-- EXERCISE DETAILS --
Below are some records; output exactly the lines from the line with "-- ==== Sys2Proof/Certificates/Slice0/Obligations.lean" to the line with "(60_exceptions.md R172). -/", both ends kept, and nothing more.

-- INPUT MATERIAL --
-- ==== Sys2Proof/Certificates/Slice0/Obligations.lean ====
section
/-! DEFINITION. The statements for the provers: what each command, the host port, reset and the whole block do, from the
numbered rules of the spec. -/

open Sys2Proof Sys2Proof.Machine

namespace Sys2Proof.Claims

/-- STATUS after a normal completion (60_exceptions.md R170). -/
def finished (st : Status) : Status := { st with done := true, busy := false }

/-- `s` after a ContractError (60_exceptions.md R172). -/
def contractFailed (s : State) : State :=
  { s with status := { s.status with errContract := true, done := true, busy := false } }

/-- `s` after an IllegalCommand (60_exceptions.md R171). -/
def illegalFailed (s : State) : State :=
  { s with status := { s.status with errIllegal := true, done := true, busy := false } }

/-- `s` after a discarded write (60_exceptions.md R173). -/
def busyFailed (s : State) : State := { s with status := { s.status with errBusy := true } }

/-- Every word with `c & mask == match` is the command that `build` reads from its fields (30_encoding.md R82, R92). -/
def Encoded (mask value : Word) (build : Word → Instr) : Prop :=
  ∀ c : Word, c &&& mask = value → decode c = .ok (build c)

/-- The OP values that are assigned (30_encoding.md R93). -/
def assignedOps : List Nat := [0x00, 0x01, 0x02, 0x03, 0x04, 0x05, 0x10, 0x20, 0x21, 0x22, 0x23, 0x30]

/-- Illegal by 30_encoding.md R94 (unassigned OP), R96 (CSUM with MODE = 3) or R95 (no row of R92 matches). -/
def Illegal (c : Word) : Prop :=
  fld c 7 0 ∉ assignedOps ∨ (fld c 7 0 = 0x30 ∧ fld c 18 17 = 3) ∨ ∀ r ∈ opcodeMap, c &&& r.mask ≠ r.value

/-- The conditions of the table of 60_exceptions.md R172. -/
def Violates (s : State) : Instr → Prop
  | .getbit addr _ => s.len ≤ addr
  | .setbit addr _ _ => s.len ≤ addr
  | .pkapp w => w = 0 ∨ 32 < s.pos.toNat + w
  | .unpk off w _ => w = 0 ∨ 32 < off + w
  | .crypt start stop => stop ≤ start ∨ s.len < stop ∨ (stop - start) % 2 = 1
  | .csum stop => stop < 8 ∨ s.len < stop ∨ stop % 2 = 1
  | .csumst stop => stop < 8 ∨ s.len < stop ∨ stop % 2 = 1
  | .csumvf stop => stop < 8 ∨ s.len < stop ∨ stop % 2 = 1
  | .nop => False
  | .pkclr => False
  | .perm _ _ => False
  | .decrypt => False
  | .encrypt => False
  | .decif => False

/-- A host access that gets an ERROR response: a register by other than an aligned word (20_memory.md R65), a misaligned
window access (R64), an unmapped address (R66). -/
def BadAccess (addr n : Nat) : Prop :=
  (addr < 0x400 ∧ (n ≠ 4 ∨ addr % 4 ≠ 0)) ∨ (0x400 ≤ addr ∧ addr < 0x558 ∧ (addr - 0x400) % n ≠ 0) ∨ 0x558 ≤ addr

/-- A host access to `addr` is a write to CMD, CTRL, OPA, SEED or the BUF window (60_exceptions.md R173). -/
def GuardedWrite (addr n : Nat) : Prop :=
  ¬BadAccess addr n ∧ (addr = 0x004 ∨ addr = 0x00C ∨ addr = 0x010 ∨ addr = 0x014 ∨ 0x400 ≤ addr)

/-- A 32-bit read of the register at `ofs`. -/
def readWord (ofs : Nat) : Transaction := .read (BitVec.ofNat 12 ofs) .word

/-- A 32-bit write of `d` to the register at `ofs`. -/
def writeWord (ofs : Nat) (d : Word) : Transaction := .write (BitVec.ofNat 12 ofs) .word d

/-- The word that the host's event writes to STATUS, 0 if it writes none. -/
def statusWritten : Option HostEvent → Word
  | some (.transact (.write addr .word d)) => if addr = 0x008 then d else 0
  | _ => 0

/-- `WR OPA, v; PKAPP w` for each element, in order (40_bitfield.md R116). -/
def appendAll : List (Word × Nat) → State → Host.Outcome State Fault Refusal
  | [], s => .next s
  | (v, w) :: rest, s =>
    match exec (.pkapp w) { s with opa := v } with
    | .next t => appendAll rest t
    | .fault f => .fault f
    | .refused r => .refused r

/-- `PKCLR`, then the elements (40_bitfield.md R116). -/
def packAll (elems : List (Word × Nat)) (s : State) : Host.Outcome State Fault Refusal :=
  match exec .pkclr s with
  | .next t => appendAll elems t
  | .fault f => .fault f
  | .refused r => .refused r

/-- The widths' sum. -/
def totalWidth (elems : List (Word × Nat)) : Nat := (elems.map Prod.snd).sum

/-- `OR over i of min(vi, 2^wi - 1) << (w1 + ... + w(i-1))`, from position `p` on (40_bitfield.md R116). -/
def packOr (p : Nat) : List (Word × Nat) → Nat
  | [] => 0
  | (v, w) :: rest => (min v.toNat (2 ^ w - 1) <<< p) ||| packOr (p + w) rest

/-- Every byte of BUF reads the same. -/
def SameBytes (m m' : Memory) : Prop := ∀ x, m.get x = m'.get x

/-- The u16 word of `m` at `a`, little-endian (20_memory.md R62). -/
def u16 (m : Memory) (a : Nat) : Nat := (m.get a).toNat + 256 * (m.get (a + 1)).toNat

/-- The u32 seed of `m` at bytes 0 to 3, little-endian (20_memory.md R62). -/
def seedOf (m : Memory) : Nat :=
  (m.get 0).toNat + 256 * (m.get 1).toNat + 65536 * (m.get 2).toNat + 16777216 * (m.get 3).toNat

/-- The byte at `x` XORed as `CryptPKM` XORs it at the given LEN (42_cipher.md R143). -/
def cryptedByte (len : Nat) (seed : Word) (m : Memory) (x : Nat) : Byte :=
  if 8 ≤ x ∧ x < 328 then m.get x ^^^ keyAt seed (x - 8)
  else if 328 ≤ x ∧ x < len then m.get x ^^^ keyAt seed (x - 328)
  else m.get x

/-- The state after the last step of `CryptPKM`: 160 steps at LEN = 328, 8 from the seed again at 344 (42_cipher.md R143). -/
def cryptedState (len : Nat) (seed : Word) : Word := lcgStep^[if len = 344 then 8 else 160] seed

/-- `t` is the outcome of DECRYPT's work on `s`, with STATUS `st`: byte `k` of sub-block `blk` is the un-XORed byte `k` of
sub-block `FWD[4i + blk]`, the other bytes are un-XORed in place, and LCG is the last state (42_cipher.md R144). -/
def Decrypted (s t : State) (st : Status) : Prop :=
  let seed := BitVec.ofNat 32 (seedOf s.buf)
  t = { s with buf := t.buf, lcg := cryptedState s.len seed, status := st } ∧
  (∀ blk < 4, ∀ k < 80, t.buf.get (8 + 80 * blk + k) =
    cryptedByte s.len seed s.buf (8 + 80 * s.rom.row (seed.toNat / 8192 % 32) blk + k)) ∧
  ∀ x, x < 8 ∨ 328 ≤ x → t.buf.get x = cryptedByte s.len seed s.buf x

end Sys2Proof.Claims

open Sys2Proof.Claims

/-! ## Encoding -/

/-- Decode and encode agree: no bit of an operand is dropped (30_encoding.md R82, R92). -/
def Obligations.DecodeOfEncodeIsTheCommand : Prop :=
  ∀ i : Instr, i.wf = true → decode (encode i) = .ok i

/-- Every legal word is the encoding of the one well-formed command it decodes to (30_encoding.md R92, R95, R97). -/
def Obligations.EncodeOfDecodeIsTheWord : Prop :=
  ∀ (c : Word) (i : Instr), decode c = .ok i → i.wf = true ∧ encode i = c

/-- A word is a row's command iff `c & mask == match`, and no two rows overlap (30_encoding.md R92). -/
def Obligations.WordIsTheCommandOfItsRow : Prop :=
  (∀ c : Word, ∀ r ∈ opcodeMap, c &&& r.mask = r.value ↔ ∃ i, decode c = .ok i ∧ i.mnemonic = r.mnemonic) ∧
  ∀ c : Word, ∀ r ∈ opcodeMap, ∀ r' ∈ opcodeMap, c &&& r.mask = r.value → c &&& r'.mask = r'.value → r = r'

---

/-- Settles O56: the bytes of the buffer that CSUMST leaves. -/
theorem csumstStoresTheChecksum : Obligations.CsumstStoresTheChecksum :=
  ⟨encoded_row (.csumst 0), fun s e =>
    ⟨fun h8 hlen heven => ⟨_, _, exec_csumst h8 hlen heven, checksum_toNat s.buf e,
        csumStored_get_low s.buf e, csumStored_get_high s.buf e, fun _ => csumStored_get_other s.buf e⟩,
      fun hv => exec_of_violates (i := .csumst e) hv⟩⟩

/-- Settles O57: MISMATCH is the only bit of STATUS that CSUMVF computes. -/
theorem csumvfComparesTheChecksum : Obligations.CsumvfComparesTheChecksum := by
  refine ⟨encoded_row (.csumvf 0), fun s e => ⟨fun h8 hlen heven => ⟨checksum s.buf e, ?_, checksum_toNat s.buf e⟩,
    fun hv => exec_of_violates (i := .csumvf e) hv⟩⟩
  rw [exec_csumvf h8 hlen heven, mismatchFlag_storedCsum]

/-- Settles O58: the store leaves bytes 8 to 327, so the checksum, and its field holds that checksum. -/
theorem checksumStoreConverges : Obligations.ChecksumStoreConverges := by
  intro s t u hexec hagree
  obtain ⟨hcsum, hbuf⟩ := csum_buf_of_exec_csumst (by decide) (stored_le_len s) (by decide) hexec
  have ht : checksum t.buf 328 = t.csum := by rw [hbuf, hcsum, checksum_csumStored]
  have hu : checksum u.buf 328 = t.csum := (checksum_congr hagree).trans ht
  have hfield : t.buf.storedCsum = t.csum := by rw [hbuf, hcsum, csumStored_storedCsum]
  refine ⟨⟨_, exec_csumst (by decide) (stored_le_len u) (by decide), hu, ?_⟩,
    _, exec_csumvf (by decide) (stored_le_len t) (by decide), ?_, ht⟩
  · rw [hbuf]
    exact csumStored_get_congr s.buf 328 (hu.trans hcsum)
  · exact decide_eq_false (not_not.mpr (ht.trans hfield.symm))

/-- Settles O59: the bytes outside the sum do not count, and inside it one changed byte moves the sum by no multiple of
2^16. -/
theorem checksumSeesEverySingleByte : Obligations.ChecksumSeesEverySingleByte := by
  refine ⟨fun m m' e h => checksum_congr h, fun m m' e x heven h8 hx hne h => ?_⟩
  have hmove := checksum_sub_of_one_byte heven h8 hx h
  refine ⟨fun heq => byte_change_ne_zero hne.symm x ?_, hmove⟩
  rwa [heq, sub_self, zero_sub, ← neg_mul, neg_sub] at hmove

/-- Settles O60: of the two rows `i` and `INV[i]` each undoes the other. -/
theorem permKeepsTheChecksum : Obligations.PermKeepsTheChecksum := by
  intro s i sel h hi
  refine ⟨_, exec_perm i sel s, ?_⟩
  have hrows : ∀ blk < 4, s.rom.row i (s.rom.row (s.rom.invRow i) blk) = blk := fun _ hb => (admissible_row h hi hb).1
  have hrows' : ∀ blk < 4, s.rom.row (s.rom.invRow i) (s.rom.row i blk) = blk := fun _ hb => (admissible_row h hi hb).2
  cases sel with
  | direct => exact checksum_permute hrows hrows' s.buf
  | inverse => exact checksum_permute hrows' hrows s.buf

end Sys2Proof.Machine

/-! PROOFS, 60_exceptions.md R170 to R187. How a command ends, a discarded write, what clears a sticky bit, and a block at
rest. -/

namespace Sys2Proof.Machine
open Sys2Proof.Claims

-- PROBLEM SOLUTION --
-- ==== Sys2Proof/Certificates/Slice0/Obligations.lean ====
section
/-! DEFINITION. The statements for the provers: what each command, the host port, reset and the whole block do, from the
numbered rules of the spec. -/

open Sys2Proof Sys2Proof.Machine

namespace Sys2Proof.Claims

/-- STATUS after a normal completion (60_exceptions.md R170). -/
def finished (st : Status) : Status := { st with done := true, busy := false }

/-- `s` after a ContractError (60_exceptions.md R172). -/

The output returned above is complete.